### Theory:

Consider the frequency distribution table.

 Height (in m) $$30 - 40$$ $$40 - 50$$ $$50 - 60$$ $$60 - 70$$ $$70 - 80$$ Number of trees $$124$$ $$156$$ $$200$$ $$10$$ $$10$$

The above frequency table shows that the data are grouped in class intervals. This table shows that the number of trees with various heights.

Consider the interval $$50 - 60$$. There are $$200$$ trees in the heights between $$50 - 60$$ metres. In grouped frequency, the individual observations are not available. Thus, we need to determine the value that indicates the particular interval. This value is called a midpoint or class mark. The midpoint can be determined using the formula:

Midpoint $$= \frac{UCL + LCL}{2}$$

Where $$UCL$$ is the upper class limit and $$LCL$$ is the lower class limit.
Example:
Consider the interval $$40 - 50$$. Let us find the midpoint of this interval.

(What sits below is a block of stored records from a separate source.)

-- ==== Sys2Proof/Machine/Guard.lean ====
section
/-!
DEFINITION. The antler guard: command clauses, checks, constraints, substitutes, stops, enables and releases
(R282 to R311).
-/

namespace Sys2Proof.Machine

/-! ### Axes, limits and constraints -/

/-- The port and the tile (the slice) of an axis (R20, R292). -/
def axisPort (a : Nat) : Nat := a / 16
def axisTile (a : Nat) : Nat := a / 256

def assigned (s : State) (a : Nat) : Bool := rdb s ge_ASSIGNED a
/-- ASTATE of an axis (R295). -/
def astate (s : State) (a : Nat) : Nat := rd s gs_ASTATE a
def portAxes (s : State) (p : Nat) : List Nat := ((List.range 16).map (fun i => p * 16 + i)).filter (assigned s)
def assignedAxes (s : State) : List Nat := (List.range 1024).filter (assigned s)

/-- Whether term i of constraint j is used and names axis a (R290). -/
def termNames (s : State) (j i a : Nat) : Bool := rd s gc_C j i != 0 && rd s gc_AX j i == a
/-- The valid constraints that name an axis, ascending. -/
def constraintsOf (s : State) (a : Nat) : List Nat :=
  (List.range 256).filter (fun j => rdb s gc_CVALID j && (List.range 4).any (fun i => termNames s j i a))

/-- HOME of a constraint: the slice of its lowest-numbered axis; with no term in use it reads as at reset (R292, R307). -/
def homeOf (s : State) (j : Nat) : Nat :=
  match ((List.range 4).filter (fun i => rd s gc_C j i != 0)).map (fun i => rd s gc_AX j i) with
  | [] => 0
  | a :: l => l.foldl min a / 256

/-- The limits that a check reads when it begins (R302). -/
def limitsOf (s : State) (a : Nat) : Limits :=
  { pmin := sext 32 (rd s ge_PMIN a), pmax := sext 32 (rd s ge_PMAX a), vmax := rd s ge_VMAX a, amax := rd s ge_AMAX a,
    jmax := rd s ge_JMAX a, ffmax := rd s ge_FFMAX a, stale := rd s ge_STALE a, dec := rd s ge_DEC a,
    dmin := (constraintsOf s a).map (fun j => (j, sext 48 (rd s gc_DMIN j))) }

/-- The fields of a command slot (R261). -/
def slotPos (w : Nat) : Int := sext 32 w
def slotFf (w : Nat) : Int := sext 16 (w / 2 ^ 32)
def slotMode (w : Nat) : Nat := bits w 51 48
def slotRun (w : Nat) : Bool := bit w 52
def slotSub (w : Nat) : Bool := bit w 53
def slotCseq (w : Nat) : Nat := bits w 63 56

/-- A command slot of the guard: FF 0, SUB set (R295). -/
def subWord (pos : Int) (mode : Nat) (run : Bool) (cseq : Nat) : Nat :=
  twos 32 pos + 2 ^ 48 * mode + 2 ^ 52 * b2n run + 2 ^ 53 + 2 ^ 56 * cseq

/-- The larger absolute value. -/
def iabs (i : Int) : Int := if i < 0 then -i else i

/-- stop_pos of R287. A deceleration of 0, which no image sets, counts as 1. -/
def stopPos (p v : Int) (dec : Nat) : Int :=
  let dec : Int := max dec 1
  let q := iabs v / dec
  let d := q * iabs v - dec * q * (q + 1) / 2
  if v < 0 then p - d else p + d

/-- out of R287. -/
def outside (L : Limits) (x : Int) : Int := max (max (L.pmin - x) (x - L.pmax)) 0

/-- A failed check: KIND, VALUE, constraint, class. -/
structure GFail where
  kind   : Nat
  value  : Int
  constr : Nat
  cls    : Nat
deriving DecidableEq, Repr

/-- The position test of R287 and R296. -/
def posFail (s : State) (a : Nat) (L : Limits) (p0 stop : Int) : Option GFail :=
  let x := axisOf s a
  let new := max (outside L p0) (outside L stop)
  let old := max (outside L x.p1) (outside L x.stopp)
  if 0 < new ∧ old < new then
    some ⟨1, if 0 < outside L p0 then p0 else stop, 0, rd s ge_CLSENV a⟩
  else none

/-- A term of a constraint, with the axis under check at (p, stop) (R291). -/
def termOf (s : State) (j a : Nat) (p stop : Int) (i : Nat) : Int :=
  let c := sext 8 (rd s gc_C j i)
  let b := rd s gc_AX j i
  if b = a then min (c * p) (c * stop) else min (c * (axisOf s b).pst) (c * (axisOf s b).stopp)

Here, $$UCL = 40$$ and $$LCL = 50$$

Midpoint of $$40 - 50$$ is $$\frac{40 + 50}{2} =$$ $$\frac{90}{2}$$ $$= 45$$

Therefore, the midpoint of the interval $$40 - 50$$ is $$45$$.
The arithmetic mean of a grouped frequency distribution can be determined using any one of the following methods.
• Direct method
• Assumed mean method
• Step deviation method